Decision #2 — agenKic-orKistrator

Inter-Process Communication

Why gRPC + Redis Streams over Unix sockets, shared memory, or ZeroMQ

The Question

How should agents communicate with the orchestrator and each other? The IPC layer must support type-safe request/response, durable event streams, backpressure, and low latency — all while remaining debuggable. The transport choice determines what the control plane looks like, whether events survive crashes, and how hard it is to trace a message from agent spawn to task completion.

Options Considered

gRPC + Redis Streams

Type-safe proto contracts with Redis for durable event delivery

Chosen

Pros

Protobuf codegen enforces contract at compile time across all agent boundaries
gRPC streaming provides native backpressure via HTTP/2 flow control
Redis consumer groups give each agent an independent, resumable cursor
Full audit log of every event without extra instrumentation

Cons

5–20 ms round-trip adds latency versus local sockets
Proto compilation step required in every agent build

Unix Domain Sockets

Kernel-mediated local IPC with ~130 µs latency

Partial

Pros

Lowest achievable latency for local same-host communication
Zero serialization overhead when paired with length-prefixed frames

Cons

No schema or contract enforcement — breakage is silent
No built-in durability; a crashed consumer loses in-flight messages

Shared Memory

POSIX mmap with semaphore coordination, sub-100 ns

Rejected

Pros

Fastest possible transport — sub-100 ns memory copy

Cons

POSIX semaphore coordination introduces deadlock surface area
Debugging a corrupted shared segment requires kernel-level tooling
Unavailable for cross-host or containerised agents

ZeroMQ

Brokerless REQ/REP and PUB/SUB socket patterns

Rejected

Pros

Flexible topology — dealer/router enables complex fan-out patterns
Low overhead; no central broker required

Cons

No schema enforcement; protocol versioning is manual
No persistence — slow consumers silently drop messages

NATS

Cloud-native pub/sub with JetStream persistence option

Rejected

Pros

Simple subscribe/publish API; JetStream adds durability
Mature Go client with good observability hooks

Cons

Additional infrastructure dependency alongside Redis
Less operational familiarity than Redis within the team

POSIX Message Queues

Kernel-managed mq_open / mq_send with priority support

Rejected

Pros

OS-native with no external dependencies
Built-in message priority queue semantics

Cons

Linux-only — breaks macOS dev and container portability
Fixed maximum message size; fragmentation is manual

Latency Comparison

Approximate round-trip latency by transport (log-normalised bars)

Shared Memory

~100 ns

Unix Domain Sockets

~130 µs

gRPC (local, chosen)

5–20 ms

gRPC (network)

20–50 ms

Bars are log-normalised; raw latency spans seven orders of magnitude.

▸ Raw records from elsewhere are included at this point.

-- ==== Sys2Proof/Machine/Frame.lean ====
section
/-! DEFINITION. Elvent frames: layout, scrambling, the launch queue, sending and receiving with replay (R371 to R379, R388 to
R390, R394 to R396, R227, R343). -/

namespace Sys2Proof.Machine

/-! ### Scrambling (R372, log 10) -/

/-- The next state of the PRBS31 register. -/
def prbsNext (st : Nat) : Nat := (st * 2 + (st / 2 ^ 30 + st / 2 ^ 27) % 2) % 2 ^ 31

/-- `k` bits of the sequence, the first in bit 0, and the state after them. -/
def prbsRun : Nat → Nat → Nat × Nat
  | 0, st => (0, st)
  | k + 1, st =>
    let r := prbsRun k (prbsNext st)
    (st / 2 ^ 30 % 2 + 2 * r.1, r.2)

/-- Data lanes of a frame. -/
def dataLanes (v1 : Bool) : Nat := if v1 then 12 else 16

/-- The scrambler states at the first frame of ACTIVE or DEGRADED. -/
def scrSeeds (v1 : Bool) : List Nat := (List.range (dataLanes v1)).map (0x40000000 + ·)

/-- A frame with each lane's 64 bits XORed with its sequence, and the states after it. -/
def scramble (v1 : Bool) (frame : Nat) (scr : List Nat) : Nat × List Nat :=
  let runs := (List.range (dataLanes v1)).map fun i => prbsRun 64 (scr.getD i 0)
  ((List.range (dataLanes v1)).foldl (fun f i => f ^^^ (runs.getD i (0, 0)).1 * 2 ^ (64 * i)) frame, runs.map (·.2))

/-! ### Layout (R371, R374 to R376, R383) -/

/-- Bits that the CRC covers. -/
def crcLen (v1 : Bool) : Nat := if v1 then 736 else 992

/-- Payload words. -/
def roomWords (v1 : Bool) : Nat := if v1 then 10 else 14

def packWords (ws : List Nat) : Nat := ws.foldr (fun w acc => w % 2 ^ 64 + 2 ^ 64 * acc) 0

/-- The frame body without `ack`, `nak` and CRC. -/
def frameBody (ftype ctl seq vcount sub : Nat) (ws : List Nat) : Nat :=
  ftype + ctl * 2 ^ 3 + seq % 4096 * 2 ^ 4 + vcount * 2 ^ 28 + sub % 2 ^ 64 * 2 ^ 32 + packWords ws * 2 ^ 96

/-- The body with fresh `ack`, `nak` and CRC. -/
def sealFrame (v1 : Bool) (body ack : Nat) (nak : Bool) : Nat :=
  let b := body + (if nak then 2 ^ 2 else 0) + ack % 4096 * 2 ^ 16
  b + crc32 (crcLen v1) b * 2 ^ crcLen v1

def frFtype (f : Nat) : Nat := f % 4
def frNak (f : Nat) : Bool := f.testBit 2
def frCtl (f : Nat) : Bool := f.testBit 3
def frSeq (f : Nat) : Nat := bits f 15 4
def frAck (f : Nat) : Nat := bits f 27 16
def frVcount (f : Nat) : Nat := bits f 31 28
def frSub (f : Nat) : Nat := bits f 95 32
def frWord (f i : Nat) : Nat := bits f (64 * i + 159) (64 * i + 96)
def frWords (v1 : Bool) (f : Nat) : List Nat := (List.range (roomWords v1)).map (frWord f)

def crcOk (v1 : Bool) (f : Nat) : Bool := decide (crc32 (crcLen v1) (f % 2 ^ crcLen v1) = f / 2 ^ crcLen v1 % 2 ^ 32)

/-- An ALIGN word (R383). -/
def alignWord (lane ver cnt : Nat) : Nat := 0x96C35A0F + lane * 2 ^ 32 + ver * 2 ^ 37 + cnt % 256 * 2 ^ 40 + 0xF0A5 * 2 ^ 48

/-- An ALIGN frame: the word of each lane. -/
def alignFrame (lanes ver cnt : Nat) : Nat := packWords ((List.range lanes).map fun l => alignWord l ver cnt)

/-- Lane 0 carries an ALIGN word. -/
def isAlign (f : Nat) : Bool := decide (f % 2 ^ 32 = 0x96C35A0F ∧ bits f 63 48 = 0xF0A5)

/-! ### Port states (R382, R397) -/

def eABSENT : Nat := 0
def eCLOCK : Nat := 1
def eSLIP : Nat := 2
def eDESKEW : Nat := 3
def eNEG : Nat := 4
def eACTIVE : Nat := 5
def eDEGRADED : Nat := 6

def State.elvState (s : State) (p : Nat) : Nat := s.rd (R.elvStatus_state p)

/-- R397 holds the port in ABSENT with its transmitters idle. Ports train from PLL lock on during a wake (R501). -/
def State.portHeld (s : State) (p : Nat) : Bool :=
  !s.awake || s.svc.entry || (s.isSleep && decide (s.rd R.timeStatus_pll_lock = 0)) || !s.svc.firstLoad || decide (s.ard (R.elvCtl_en p) = 0)

def State.elvPaused (s : State) (p : Nat) : Bool := decide (s.rd (R.elvStatus_paused p) = 1)

/-- Frames that the replay buffer holds at most (R388, R390). -/
def bufMax (v1 : Bool) : Nat := if v1 then 1000 else 2000

/-- The highest version offered: 0 is treated as 1 (R399). -/
def State.verMax (s : State) (p : Nat) : Nat := max 1 (s.ard (R.elvCtl_ver_max p))

/-! ### Packets of a frame (R377) -/

/-- Packets taken from the head of a queue while they fit: their words, the room left, the rest. -/
def takeFit : Nat → List Pkt → List Nat × Nat × List Pkt
  | room, [] => ([], room, [])
  | room, x :: xs =>
    if x.ws.length + 1 ≤ room then
      let r := takeFit (room - (x.ws.length + 1)) xs
      (x.hdr :: x.ws ++ r.1, r.2)
    else ([], room, x :: xs)

/-- The probe at the head of its queue: a request takes its departure, a reply carries t3 − t2 (R343, R378). -/
def State.sendProbes (s : State) (p room slot : Nat) : List Nat × Nat × State :=
  match (s.port p).probeq with
  | [] => ([], room, s)
  | x :: xs =>
    if room < 2 then ([], room, s)
    else
      let d := s.draw
      let at' := 256 * slot - d.1 % 256
      let s := d.2
      if x.hdr.testBit 8 then
        ([x.hdr, (at' + (2 ^ 40 - x.arr % 2 ^ 40)) % 2 ^ 40], room - 2, s.setPort p { s.port p with probeq := xs })
      else ([x.hdr, 0], room - 2, s.setPort p { s.port p with probeq := xs, t1 := some at' })

/-- The words of a launch entry in the frame with this slot time (R409, R410). -/
def lqWords (x : LqEnt) (slot : Nat) : List Nat :=
  let ws :=
    if x.own then [slot % 2 ^ 56 * 2 ^ 8, slot / 2 ^ 56 % 2 ^ 16 , x.ws.getD 2 0]
    else
      match x.fwd with
      | some c => [x.ws.getD 0 0, x.ws.getD 1 0 % 2 ^ 16 + (c + 256 * (slot : Int)).toNat % 2 ^ 48 * 2 ^ 16, x.ws.getD 2 0]
      | none => x.ws
  x.hdr :: ws

/-- Launch entries in order of L, equal ones as queued. -/
def insertLq (x : LqEnt) : List LqEnt → List LqEnt
  | [] => [x]
  | y :: ys => if diff40 x.launch y.launch < 0 then x :: y :: ys else y :: insertLq x ys

/-- Entries placed while they fit: words, room, those left. -/
def placeLq (slot : Nat) : Nat → List LqEnt → List Nat × Nat × List LqEnt
  | room, [] => ([], room, [])
  | room, x :: xs =>
    if x.ws.length + 1 ≤ room then
      let r := placeLq slot (room - (x.ws.length + 1)) xs
      (lqWords x slot ++ r.1, r.2)
    else
      let r := placeLq slot room xs
      (r.1, r.2.1, x :: r.2.2)

def State.setLq (s : State) (p : Nat) (l : List LqEnt) : State :=
  (s.setPort p { s.port p with lq := l }).wr (R.elvStatus_lq_count p) l.length

/-- Launch entries dropped late (R395). -/
def State.dropLate (s : State) (p k : Nat) : State :=
  if k = 0 then s else (s.setF (R.elvFlags_frame_late p)).wr (R.elvLate_late_count p) (s.rd (R.elvLate_late_count p) + k)

/-- The entry is due in a slot that was evaluated 128 ticks before it (R394). -/
def LqEnt.due (x : LqEnt) (slot : Nat) : Bool := due40 x.launch slot && decide (x.at' + 128 ≤ slot)

/-- A slot in an outage: entries due in it are late (R395). -/
def State.outageSlot (s : State) (p slot : Nat) : State :=
  s.setPort p { s.port p with lq := (s.port p).lq.map fun x => if x.due slot then { x with late := true } else x }

/-- The due launch entries of a slot that takes new content (R394, R395). -/
def State.sendLq (s : State) (p room slot : Nat) : List Nat × Nat × State :=
  let l := (s.port p).lq
  let gone := (l.filter fun x => x.late && !x.lateOk).length
  let s := s.dropLate p gone
  let l := l.filter fun x => !(x.late && !x.lateOk)
  let late := l.filter (·.late)
  let due := ((l.filter fun x => !x.late && x.due slot).foldl (fun acc x => insertLq x acc) [])
  let rest := l.filter fun x => !x.late && !x.due slot
  let s := if late = [] then s else s.setF (R.elvFlags_late_sent p)
  let r := placeLq slot room (late ++ due)
  let s := if r.2.2 = [] then s else s.setF (R.elvFlags_lq_slip p)
  (r.1, r.2.1, s.setLq p (r.2.2 ++ rest))

/-- A word that stays in its queue: a VERDICT of this Hive's own while it is in Amber (R213; DESIGN CHOICE, log 64). -/
def State.heldBack (s : State) (w : Nat) : Bool := s.isAmber && decide (wordKind w = 1 ∧ tagDev (wordTag w) = s.myId)

/-- The verdict words of a frame: the sub-slot and up to `room` in the payload (R227). -/
def State.sendVerdicts (s : State) (p room : Nat) : Nat × List Nat × State :=
  let l := (s.port p).vq
  match l.filter fun x => !s.heldBack x.2 with
  | [] => (0, [], s)
  | x :: xs => (x.2, (xs.take room).map (·.2), s.setPort p { s.port p with vq := (l.filter fun y => s.heldBack y.2) ++ xs.drop room })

The orchestrator's control-plane calls are infrequent enough (task dispatch, status polls) that the 5–20 ms gRPC overhead is acceptable in exchange for schema safety and distributed traceability. Unix sockets are retained for the hot path where sub-millisecond matters.

The Decision

The IPC architecture is split into three complementary layers, each matched to the latency and durability requirements of the messages it carries.

gRPC

Control Plane — gRPC (proto3)

All orchestrator↔agent control messages travel over gRPC: task assignment, heartbeat, cancellation, and result acknowledgement. Protobuf contracts are compiled into Go stubs at build time, so an incompatible change fails the build rather than surfacing as a runtime panic at 3 am. HTTP/2 multiplexing means a single connection carries concurrent streams without head-of-line blocking.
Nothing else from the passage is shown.